#### [Your assignment]
Transcribe the data below exactly, but only from the line containing "with CFG. -/" through its final line, both included.
++++ Data shown ++++
-- ==== Sys2Proof/Tests/Slice0.lean ====
section
/-!
SUPPORT. The model's own tests: ill-formed operations refused, words of every row decoded, one-step tests from the vectors of spec/95_test_vectors.md (named in each docstring), and for each statement with hypotheses a concrete state and operands that meet them.
-/

namespace Sys2Proof.Machine.Tests

set_option Elab.async false

/-! ### Fixtures: the reference frames of 95_test_vectors.md §2 and the configuration CFG of §7 -/

def frameF1 : RawFrame :=
  [0x55, 0x00, 0x0A, 0x02, 0x0A, 0x9B, 0x22, 0x01, 0x9A, 0x2B, 0x3C, 0x00, 0x98, 0xC1, 0x08, 0x38, 0x01, 0x2D, 0xAF]

def frameF3 : RawFrame :=
  [0x55, 0x00, 0x0A, 0x02, 0x0A, 0x9B, 0x71, 0x0F, 0x00, 0x00, 0x01, 0x9A, 0x2B, 0x3E, 0x08, 0x38, 0x02, 0x3C, 0x0B]

def frameF5 : RawFrame :=
  [0x55, 0x00, 0x06, 0x02, 0x0A, 0x61, 0x01, 0x0A, 0x0B, 0x0C, 0x09, 0x3F, 0x01, 0x40, 0x30]

/-- F1 with the header checksum 9A (§5 E1). -/
def frameE1 : RawFrame :=
  [0x55, 0x00, 0x0A, 0x02, 0x0A, 0x9A, 0x22, 0x01, 0x9A, 0x2B, 0x3C, 0x00, 0x98, 0xC1, 0x08, 0x38, 0x01, 0x2D, 0xAF]

/-- F1 with packet type 1 and its header checksum (§5 E2). -/
def frameE2 : RawFrame :=
  [0x55, 0x00, 0x0A, 0x02, 0x01, 0xAA, 0x22, 0x01, 0x9A, 0x2B, 0x3C, 0x00, 0x98, 0xC1, 0x08, 0x38, 0x01, 0x2D, 0xAF]

/-- F1 with the originator 01 9A 2B 3F (§8 F1u). -/
def frameF1u : RawFrame :=
  [0x55, 0x00, 0x0A, 0x02, 0x0A, 0x9B, 0x22, 0x01, 0x9A, 0x2B, 0x3F, 0x00, 0x98, 0xC1, 0x08, 0x38, 0x01, 0x2D, 0x9A]

/-- The envelope of F1 (§5 F1). -/
def envelopeF1 : Envelope :=
  ⟨10, 2, 10, [0x22, 0x01, 0x9A, 0x2B, 0x3C, 0x00, 0x98, 0xC1, 0x08, 0x38], [0x01, 0x2D], 0xAF⟩

/-- The telegram of F1 (§6 F1); the signal is -45 as a 16-bit value. -/
def telegramF1 : Telegram :=
  ⟨0b001, none, none, [0x01, 0x9A, 0x2B, 0x3C], none, .fourByte, [0x00, 0x98, 0xC1, 0x08], 1, 0xFFD3⟩

/-- The envelope of F2 (§2). -/
def envelopeF2 : Envelope :=
  ⟨11, 2, 10, [0x40, 0x01, 0x9A, 0x2B, 0x3D, 0xFF, 0xFF, 0xFF, 0xFF, 0x85, 0x92], [0x00, 0x50], 0x85⟩

/-- The telegram of F2 (§6 F2); the signal is -80. -/
def telegramF2 : Telegram :=
  ⟨0b010, none, none, [0x01, 0x9A, 0x2B, 0x3D], some [0xFF, 0xFF, 0xFF, 0xFF], .rps, [0x85], 0, 0xFFB0⟩

def exampleConfig : Config :=
  { defaultConfig with
    deviceDirectory := [("019a2b3c", "SOILSENSOR"), ("019a2b3d", "ROCKER"), ("019a2b3e", "DOOR"),
      ("0a0b0c", "THSENSOR"), ("0a0b0d", "LEGACY")]
    modelToProfile := [("SOILSENSOR", "10-03"), ("ROCKER", "02-04"), ("DOOR", "00-01"), ("THSENSOR", "04-01")] }

/-- The state as reset ends with CFG. -/
def start : State := State.boot exampleConfig true

/-- The state with the assembler at `st` and the buffer `bs`. -/
def atAsm (st : AsmSt) (bs : List Byte) : State := { start with asmSt := st, frameBuf := Memory.ofBytes bs }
++++
#### [Result of this exercise]
/-- The state as reset ends with CFG. -/
def start : State := State.boot exampleConfig true

/-- The state with the assembler at `st` and the buffer `bs`. -/
def atAsm (st : AsmSt) (bs : List Byte) : State := { start with asmSt := st, frameBuf := Memory.ofBytes bs }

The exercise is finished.